DYNAMICS-AWARE SKILL GENERATION FROM BEHAVIOURALLY DIVERSE DEMONSTRATIONS Anonymous

Abstract

Learning from demonstrations (LfD) provides a data-efficient way for a robot to learn a task by observing humans performing the task, without the need for an explicit reward function. However, in many real-world scenarios (e.g., driving a car) humans often perform the same task in different ways, motivated not only by the primary objective of the task (e.g., reaching the destination safely) but also by their individual preferences (e.g., different driving styles), leading to a multimodal distribution of demonstrations. In this work, we consider a Learning from state-only Demonstration setup, where the reward function for the common objective of the task is known to the learning agent; however, the individual preferences leading to the variations in the demonstrations are unknown. We introduce an imitation-guided Reinforcement Learning (RL) framework that formulates the policy optimisation as a constrained RL problem to learn a diverse set of policies to perform the task with different constraints imposed by the preferences.
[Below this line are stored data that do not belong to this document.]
-- ==== Sys2Proof/Machine/Scalar.lean ====
section
/-! DEFINITION. The scalar instructions: arithmetic, logic, bits, constants, addresses, flags, control flow
(04 R67 to R87). -/

namespace Sys2Proof.Machine

/-- What every meaning answers. -/
abbrev Result := Host.Outcome State Fault Refusal

/-- The next state of a step that another one contains. -/
def Result.state (r : Result) (s : State) : State :=
  match r with
  | .next t => t
  | _ => s

/-- ADD (04 R69). -/
def execAdd (st : BitVec 3) (d a b : BitVec 5) (s : State) : Result :=
  .next (alu2 (.add st d a b) 1 d a b (fun x y => x + y) s)

/-- SUB (04 R69). -/
def execSub (st : BitVec 3) (d a b : BitVec 5) (s : State) : Result :=
  .next (alu2 (.sub st d a b) 1 d a b (fun x y => x - y) s)

/-- AND (04 R71). -/
def execAnd (st : BitVec 3) (d a b : BitVec 5) (s : State) : Result :=
  .next (alu2 (.and st d a b) 1 d a b (fun x y => x &&& y) s)

/-- OR (04 R71). -/
def execOr (st : BitVec 3) (d a b : BitVec 5) (s : State) : Result :=
  .next (alu2 (.or st d a b) 1 d a b (fun x y => x ||| y) s)

/-- XOR (04 R71). -/
def execXor (st : BitVec 3) (d a b : BitVec 5) (s : State) : Result :=
  .next (alu2 (.xor st d a b) 1 d a b (fun x y => x ^^^ y) s)

/-- ANDN (04 R71). -/
def execAndn (st : BitVec 3) (d a b : BitVec 5) (s : State) : Result :=
  .next (alu2 (.andn st d a b) 1 d a b (fun x y => x &&& ~~~y) s)

/-- ORN (04 R71). -/
def execOrn (st : BitVec 3) (d a b : BitVec 5) (s : State) : Result :=
  .next (alu2 (.orn st d a b) 1 d a b (fun x y => x ||| ~~~y) s)

/-- SHL (04 R71). -/
def execShl (st : BitVec 3) (d a b : BitVec 5) (s : State) : Result :=
  .next (alu2 (.shl st d a b) 1 d a b (fun x y => shl64 x (count6 y)) s)

/-- SHR (04 R71). -/
def execShr (st : BitVec 3) (d a b : BitVec 5) (s : State) : Result :=
  .next (alu2 (.shr st d a b) 1 d a b (fun x y => shr64 x (count6 y)) s)

/-- SAR (04 R71). -/
def execSar (st : BitVec 3) (d a b : BitVec 5) (s : State) : Result :=
  .next (alu2 (.sar st d a b) 1 d a b (fun x y => sar64 x (count6 y)) s)

/-- ROTL (04 R71). -/
def execRotl (st : BitVec 3) (d a b : BitVec 5) (s : State) : Result :=
  .next (alu2 (.rotl st d a b) 1 d a b (fun x y => rotl64 x (count6 y)) s)

/-- MIN (04 R72). -/
def execMin (st : BitVec 3) (d a b : BitVec 5) (s : State) : Result :=
  .next (alu2 (.min st d a b) 1 d a b (fun x y => if slt64 y x then y else x) s)

/-- MAX (04 R72). -/
def execMax (st : BitVec 3) (d a b : BitVec 5) (s : State) : Result :=
  .next (alu2 (.max st d a b) 1 d a b (fun x y => if slt64 x y then y else x) s)

/-- MINU (04 R72). -/
def execMinu (st : BitVec 3) (d a b : BitVec 5) (s : State) : Result :=
  .next (alu2 (.minu st d a b) 1 d a b (fun x y => if ult64 y x then y else x) s)

/-- MAXU (04 R72). -/
def execMaxu (st : BitVec 3) (d a b : BitVec 5) (s : State) : Result :=
  .next (alu2 (.maxu st d a b) 1 d a b (fun x y => if ult64 x y then y else x) s)

/-- SLT (04 R72). -/
def execSlt (st : BitVec 3) (d a b : BitVec 5) (s : State) : Result :=
  .next (alu2 (.slt st d a b) 1 d a b (fun x y => bool64 (slt64 x y)) s)

/-- SLTU (04 R72). -/
def execSltu (st : BitVec 3) (d a b : BitVec 5) (s : State) : Result :=
  .next (alu2 (.sltu st d a b) 1 d a b (fun x y => bool64 (ult64 x y)) s)

/-- SEQ (04 R72). -/
def execSeq (st : BitVec 3) (d a b : BitVec 5) (s : State) : Result :=
  .next (alu2 (.seq st d a b) 1 d a b (fun x y => bool64 (x == y)) s)

/-- SNE (04 R72). -/
def execSne (st : BitVec 3) (d a b : BitVec 5) (s : State) : Result :=
  .next (alu2 (.sne st d a b) 1 d a b (fun x y => bool64 (x != y)) s)

/-- MUL (04 R69). -/
def execMul (st : BitVec 3) (d a b : BitVec 5) (s : State) : Result :=
  .next (alu2 (.mul st d a b) 3 d a b (fun x y => x * y) s)

/-- MULH (04 R69). -/
def execMulh (st : BitVec 3) (d a b : BitVec 5) (s : State) : Result :=
  .next (alu2 (.mulh st d a b) 3 d a b (fun x y => mulHigh x y) s)

/-- MULHU (04 R69). -/
def execMulhu (st : BitVec 3) (d a b : BitVec 5) (s : State) : Result :=
  .next (alu2 (.mulhu st d a b) 3 d a b (fun x y => mulHighU x y) s)

/-! ### Division (04 R70) -/

/-- When the core's one divider delivers: exactly 40 ticks after issue in a timed strand; otherwise 12 to 40 cycles
after it, in issue order. -/
def divideDue (s : State) : Nat × State :=
  let k := s.me
  if (s.slot k).timed then (s.clock k + 40, s)
  else
    let (x, s1) := takeDelay s
    let due := Nat.max (s.cycle + 12 + Nat.min x 28) (s.core (coreOf k)).divider
    (due, s1.modCore (coreOf k) (fun c => { c with divider := due }))

/-- A divide: its result is of variable latency. -/
def divide (i : Instr) (d a b : BitVec 5) (f : Word → Word → Word) (s : State) : State :=
  gate i true (dstOk d) false id
    (operands { srcs := [a, b], dst := some d }
      (fun v s =>
        let (due, s1) := divideDue s
        .done (writeLate s1 d { val := f (v.getD 0 0) (v.getD 1 0), due := due }))) s

/-- DIV (04 R70). -/
def execDiv (st : BitVec 3) (d a b : BitVec 5) (s : State) : Result :=
  .next (divide (.div st d a b) d a b (quotient true) s)

/-- DIVU (04 R70). -/
def execDivu (st : BitVec 3) (d a b : BitVec 5) (s : State) : Result :=
  .next (divide (.divu st d a b) d a b (quotient false) s)

/-- REM (04 R70). -/
def execRem (st : BitVec 3) (d a b : BitVec 5) (s : State) : Result :=
  .next (divide (.rem st d a b) d a b (remainder true) s)

/-- REMU (04 R70). -/
def execRemu (st : BitVec 3) (d a b : BitVec 5) (s : State) : Result :=
  .next (divide (.remu st d a b) d a b (remainder false) s)

/-! ### Unary (04 R73) -/

/-- CLZ (04 R73). -/
def execClz (st : BitVec 3) (d a : BitVec 5) (s : State) : Result :=
  .next (alu1 (.clz st d a) 1 d a clz64 s)

/-- CTZ (04 R73). -/
def execCtz (st : BitVec 3) (d a : BitVec 5) (s : State) : Result :=
  .next (alu1 (.ctz st d a) 1 d a ctz64 s)

/-- POPC (04 R73). -/
def execPopc (st : BitVec 3) (d a : BitVec 5) (s : State) : Result :=
  .next (alu1 (.popc st d a) 1 d a popc64 s)

/-- BREV (04 R73). -/
def execBrev (st : BitVec 3) (d a : BitVec 5) (s : State) : Result :=
  .next (alu1 (.brev st d a) 1 d a brev64 s)

/-- BSWAP (04 R73). -/
def execBswap (st : BitVec 3) (d a : BitVec 5) (s : State) : Result :=
  .next (alu1 (.bswap st d a) 1 d a bswap64 s)

/-- SEL: reads its flag in its issue cycle (04 R72). -/
def execSel (st f : BitVec 3) (d a b : BitVec 5) (s : State) : Result :=
  .next (gate (.sel st f d a b) true (dstOk d) false id
    (operands { srcs := [a, b], flags := [f], dst := some d }
      (fun v s => .done (writeReg s d 1 (if s.flagNow f then v.getD 0 0 else v.getD 1 0)))) s)

/-! ### Immediate forms: the immediate is sign-extended (04 R67) -/

/-- SignExtend(imm12). -/
def imm64 (imm : BitVec 12) : Word := imm.signExtend 64

/-- ADD, immediate (04 R69). -/
def execAddImm (st : BitVec 3) (d a : BitVec 5) (imm : BitVec 12) (s : State) : Result :=
  .next (alu1 (.addImm st d a imm) 1 d a (fun x => x + imm64 imm) s)

/-- AND, immediate (04 R71). -/
def execAndImm (st : BitVec 3) (d a : BitVec 5) (imm : BitVec 12) (s : State) : Result :=
  .next (alu1 (.andImm st d a imm) 1 d a (fun x => x &&& imm64 imm) s)

/-- OR, immediate (04 R71). -/
def execOrImm (st : BitVec 3) (d a : BitVec 5) (imm : BitVec 12) (s : State) : Result :=
  .next (alu1 (.orImm st d a imm) 1 d a (fun x => x ||| imm64 imm) s)

/-- XOR, immediate (04 R71). -/
def execXorImm (st : BitVec 3) (d a : BitVec 5) (imm : BitVec 12) (s : State) : Result :=
  .next (alu1 (.xorImm st d a imm) 1 d a (fun x => x ^^^ imm64 imm) s)

/-- SHL, immediate (04 R71). -/
def execShlImm (st : BitVec 3) (d a : BitVec 5) (imm : BitVec 12) (s : State) : Result :=
  .next (alu1 (.shlImm st d a imm) 1 d a (fun x => shl64 x imm.toNat) s)

/-- SHR, immediate (04 R71). -/
def execShrImm (st : BitVec 3) (d a : BitVec 5) (imm : BitVec 12) (s : State) : Result :=
  .next (alu1 (.shrImm st d a imm) 1 d a (fun x => shr64 x imm.toNat) s)

/-- SAR, immediate (04 R71). -/
def execSarImm (st : BitVec 3) (d a : BitVec 5) (imm : BitVec 12) (s : State) : Result :=
  .next (alu1 (.sarImm st d a imm) 1 d a (fun x => sar64 x imm.toNat) s)

/-- ROTL, immediate (04 R71). -/
def execRotlImm (st : BitVec 3) (d a : BitVec 5) (imm : BitVec 12) (s : State) : Result :=
  .next (alu1 (.rotlImm st d a imm) 1 d a (fun x => rotl64 x imm.toNat) s)

/-- SLT, immediate (04 R72). -/
def execSltImm (st : BitVec 3) (d a : BitVec 5) (imm : BitVec 12) (s : State) : Result :=
  .next (alu1 (.sltImm st d a imm) 1 d a (fun x => bool64 (slt64 x (imm64 imm))) s)

/-- SLTU, immediate (04 R72). -/
def execSltuImm (st : BitVec 3) (d a : BitVec 5) (imm : BitVec 12) (s : State) : Result :=
  .next (alu1 (.sltuImm st d a imm) 1 d a (fun x => bool64 (ult64 x (imm64 imm))) s)

/-- SEQ, immediate (04 R72). -/
def execSeqImm (st : BitVec 3) (d a : BitVec 5) (imm : BitVec 12) (s : State) : Result :=
  .next (alu1 (.seqImm st d a imm) 1 d a (fun x => bool64 (x == imm64 imm)) s)

/-- SNE, immediate (04 R72). -/
def execSneImm (st : BitVec 3) (d a : BitVec 5) (imm : BitVec 12) (s : State) : Result :=
  .next (alu1 (.sneImm st d a imm) 1 d a (fun x => bool64 (x != imm64 imm)) s)

/-- MIN, immediate (04 R72). -/
def execMinImm (st : BitVec 3) (d a : BitVec 5) (imm : BitVec 12) (s : State) : Result :=
  .next (alu1 (.minImm st d a imm) 1 d a (fun x => if slt64 (imm64 imm) x then imm64 imm else x) s)

/-- MAX, immediate (04 R72). -/
def execMaxImm (st : BitVec 3) (d a : BitVec 5) (imm : BitVec 12) (s : State) : Result :=
  .next (alu1 (.maxImm st d a imm) 1 d a (fun x => if slt64 x (imm64 imm) then imm64 imm else x) s)

/-- MUL, immediate (04 R69). -/
def execMulImm (st : BitVec 3) (d a : BitVec 5) (imm : BitVec 12) (s : State) : Result :=
  .next (alu1 (.mulImm st d a imm) 3 d a (fun x => x * imm64 imm) s)

/-! ### Bit fields, addresses, constants (04 R74 to R77) -/

/-- EXTS (04 R74): width w + 1 at position p. -/
def execExts (st : BitVec 3) (d a : BitVec 5) (w p : BitVec 6) (s : State) : Result :=
  .next (alu1 (.exts st d a w p) 1 d a (fun x => signExtend64 (x >>> p.toNat) (w.toNat + 1)) s)

/-- EXTZ (04 R74). -/
def execExtz (st : BitVec 3) (d a : BitVec 5) (w p : BitVec 6) (s : State) : Result :=
  .next (alu1 (.extz st d a w p) 1 d a (fun x => zeroExtend64 (x >>> p.toNat) (w.toNat + 1)) s)

/-- An instruction that reads its destination: the queue ports are refused in the computer role (04 R75). -/
def readModify (i : Instr) (d : BitVec 5) (srcs : List (BitVec 5)) (f : Word → Word → Word) (s : State) : State :=
  gate i true (noPort d) false id
    (operands { srcs := d :: srcs, dst := some d }
      (fun v s => .done (writeReg s d 1 (f (v.getD 0 0) (v.getD 1 0))))) s

/-- INS (04 R74, R75). -/
def execIns (st : BitVec 3) (d a : BitVec 5) (w p : BitVec 6) (s : State) : Result :=
  .next (readModify (.ins st d a w p) d [a] (fun x y => insField x y p.toNat (w.toNat + 1)) s)

/-- ALIGNUP (04 R77). -/
def execAlignup (st : BitVec 3) (d a : BitVec 5) (n : BitVec 6) (s : State) : Result :=
  .next (alu1 (.alignup st d a n) 1 d a (fun x => alignUp64 x n.toNat) s)

/-- LEA (04 R77). -/
def execLea (st : BitVec 3) (d a b : BitVec 5) (k : BitVec 3) (s : State) : Result :=
  .next (alu2 (.lea st d a b k) 1 d a b (fun x y => x + (y <<< k.toNat)) s)

/-- WRAP (04 R77). -/
def execWrap (st : BitVec 3) (d a b : BitVec 5) (k : BitVec 7) (s : State) : Result :=
  .next (alu2 (.wrap st d a b k) 1 d a b (fun x y => wrap64 x y k.toNat) s)

/-- An instruction without sources and one result of latency 1. -/
def alu0 (i : Instr) (d : BitVec 5) (v : State → Word) (s : State) : State :=
  gate i true (dstOk d) false id (operands { dst := some d } (fun _ s => .done (writeReg s d 1 (v s)))) s

/-- MOVI (04 R76). -/
def execMovi (st : BitVec 3) (d : BitVec 5) (imm : BitVec 17) (s : State) : Result :=
  .next (alu0 (.movi st d imm) d (fun _ => imm.signExtend 64) s)

/-- MOVL (04 R76). -/
def execMovl (st : BitVec 3) (d : BitVec 5) (imm : BitVec 32) (s : State) : Result :=
  .next (alu0 (.movl st d imm) d (fun _ => imm.signExtend 64) s)

/-- LHI: the low half of the destination is kept (04 R75, R76). -/
def execLhi (st : BitVec 3) (d : BitVec 5) (imm : BitVec 32) (s : State) : Result :=
  .next (readModify (.lhi st d imm) d [] (fun x _ => imm ++ x.extractLsb' 0 32) s)

/-! ### Flags and nullification (04 R78 to R81) -/

/-- FCMP (04 R78). -/
def execFcmp (st f : BitVec 3) (a b : BitVec 5) (cond : BitVec 7) (s : State) : Result :=
  .next (gate (.fcmp st f a b cond) true anyRole false id
    (operands { srcs := [a, b], dstFlag := some f }
      (fun v s => .done (writeFlag s f (fcmpHolds cond.toNat (v.getD 0 0) (v.getD 1 0))))) s)

/-- The flags an FLOG operation reads (04 R79). -/
def flogReads (op : BitVec 7) (fa fb : BitVec 3) : List (BitVec 3) :=
  if op.toNat ≤ 3 then [fa, fb] else if op.toNat ≤ 5 then [fa] else []

/-- FLOG (04 R79). -/
def execFlog (st fd fa fb : BitVec 3) (op : BitVec 7) (s : State) : Result :=
  .next (gate (.flog st fd fa fb op) true anyRole false id
    (operands { flags := flogReads op fa fb, dstFlag := some fd }
      (fun _ s => .done (writeFlag s fd (flogResult op.toNat (s.flagNow fa) (s.flagNow fb))))) s)

/-- NUL: with the flag clear, the next n instructions are nullified (04 R80). -/
def execNul (st f : BitVec 3) (n : BitVec 4) (s : State) : Result :=
  .next (gate (.nul st f n) true anyRole false id
    (operands { flags := [f] }
      (fun _ s => .done (if s.flagNow f then s else s.modMe (fun c => { c with nul := n.toNat })))) s)

/-! ### Branches and jumps (03 R52, 04 R83 to R87) -/

/-- The target line of a branch or jump, from the line that holds its first word. -/
def targetLine (s : State) (off : Int) : Int := (lineOf s.myRole.pc : Int) + off

/-- The limits of a target: word 1 to 15, line 0 to 0x0FFF_FFFE. -/
def targetOk (s : State) (off : Int) (tw : BitVec 4) : Bool :=
  tw != 0 && decide (0 ≤ targetLine s off) && decide (targetLine s off < endLine)

/-- The target as a code address. -/
def target (s : State) (off : Int) (tw : BitVec 4) : BitVec 32 := codeAddr (targetLine s off).toNat tw.toNat

/-- A branch that compares two registers. -/
def branch2 (i : Instr) (a b : BitVec 5) (off : BitVec 8) (tw : BitVec 4) (taken : Word → Word → Bool) (s : State) :
    State :=
  gate i (targetOk s off.toInt tw) anyRole false id
    (operands { srcs := [a, b] }
      (fun v s => if taken (v.getD 0 0) (v.getD 1 0) then .goto s (target s off.toInt tw) else .done s)) s

/-- A branch on a flag. -/
def branchFlag (i : Instr) (f : BitVec 3) (off : BitVec 8) (tw : BitVec 4) (when : Bool) (s : State) : State :=
  gate i (targetOk s off.toInt tw) anyRole false id
    (operands { flags := [f] }
      (fun _ s => if s.flagNow f == when then .goto s (target s off.toInt tw) else .done s)) s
Then we propose an algorithm called LfBD and show that we can build a parameterised solution space that captures different behaviour patterns from the demonstrations. In this solution space, a set of policies can be learned to produce behaviours that not only capture the modes but also go beyond the provided demonstrations.

1. INTRODUCTION

Learning from demonstrations (LfD) (Schaal, 1996) provides an alternative way to Reinforcement Learning (RL) for an agent to learn a policy by observing how humans perform similar tasks. However, in many real-world scenarios (e.g., driving a car), humans often perform the same task in different ways. Their behaviours are not only influenced by the primary objective of the task (e.g., reaching the destination safely) but also by their individual preferences or expertise (e.g., different driving styles) (Fürnkranz & Hüllermeier, 2010; Babes et al., 2011) . In other words, all the underlying policies maximize the same task reward, but under different constraints imposed by individual preferences. This leads to a multi-modal distribution of demonstrations, where each mode represents a unique behaviour. With multi-modal demonstrations, typical LfD methods, such as Behaviour Cloning and Generative Adversarial Imitation Learning, either learn a policy that converges to one of the modes resulting in a mode-seeking behaviour or exhibit a mean-seeking behaviour by trying to average across different modes (Ke et al., 2020; Ghasemipour et al., 2020; Zhang et al., 2020) . While the former will still recover a subset of solutions, the latter may cause unknown behaviour (see Fig 1 ). Furthermore, none of these approaches is able to learn policies that correspond to the behaviours of a wide range of individuals. The problem becomes even more challenging when there are only "state observations" in the demonstrations without the actions. In such situations, supervised or unsupervised learning approaches cannot be applied directly to find a policy, and the agent must interact with the environment or with a simulator (Torabi et al., 2019) . Being able to learn a diverse set of policies from demonstrations is often desirable to serve the requirements of a wide range of individual users. For instance, every self-driving car can have a driving policy (selected from the diverse set of pre-trained policies) that matches the preferences of a user. Many recent works show the advantages of having a diverse set of policies, for instance, rapid damage adaptation in robotics (Kaushik et al., 2020; Chatzilygeroudis et al., 2018; Cully et al., 2015) and safe sim-to-real policy transfer in robotics (Kaushik et al., 2022) .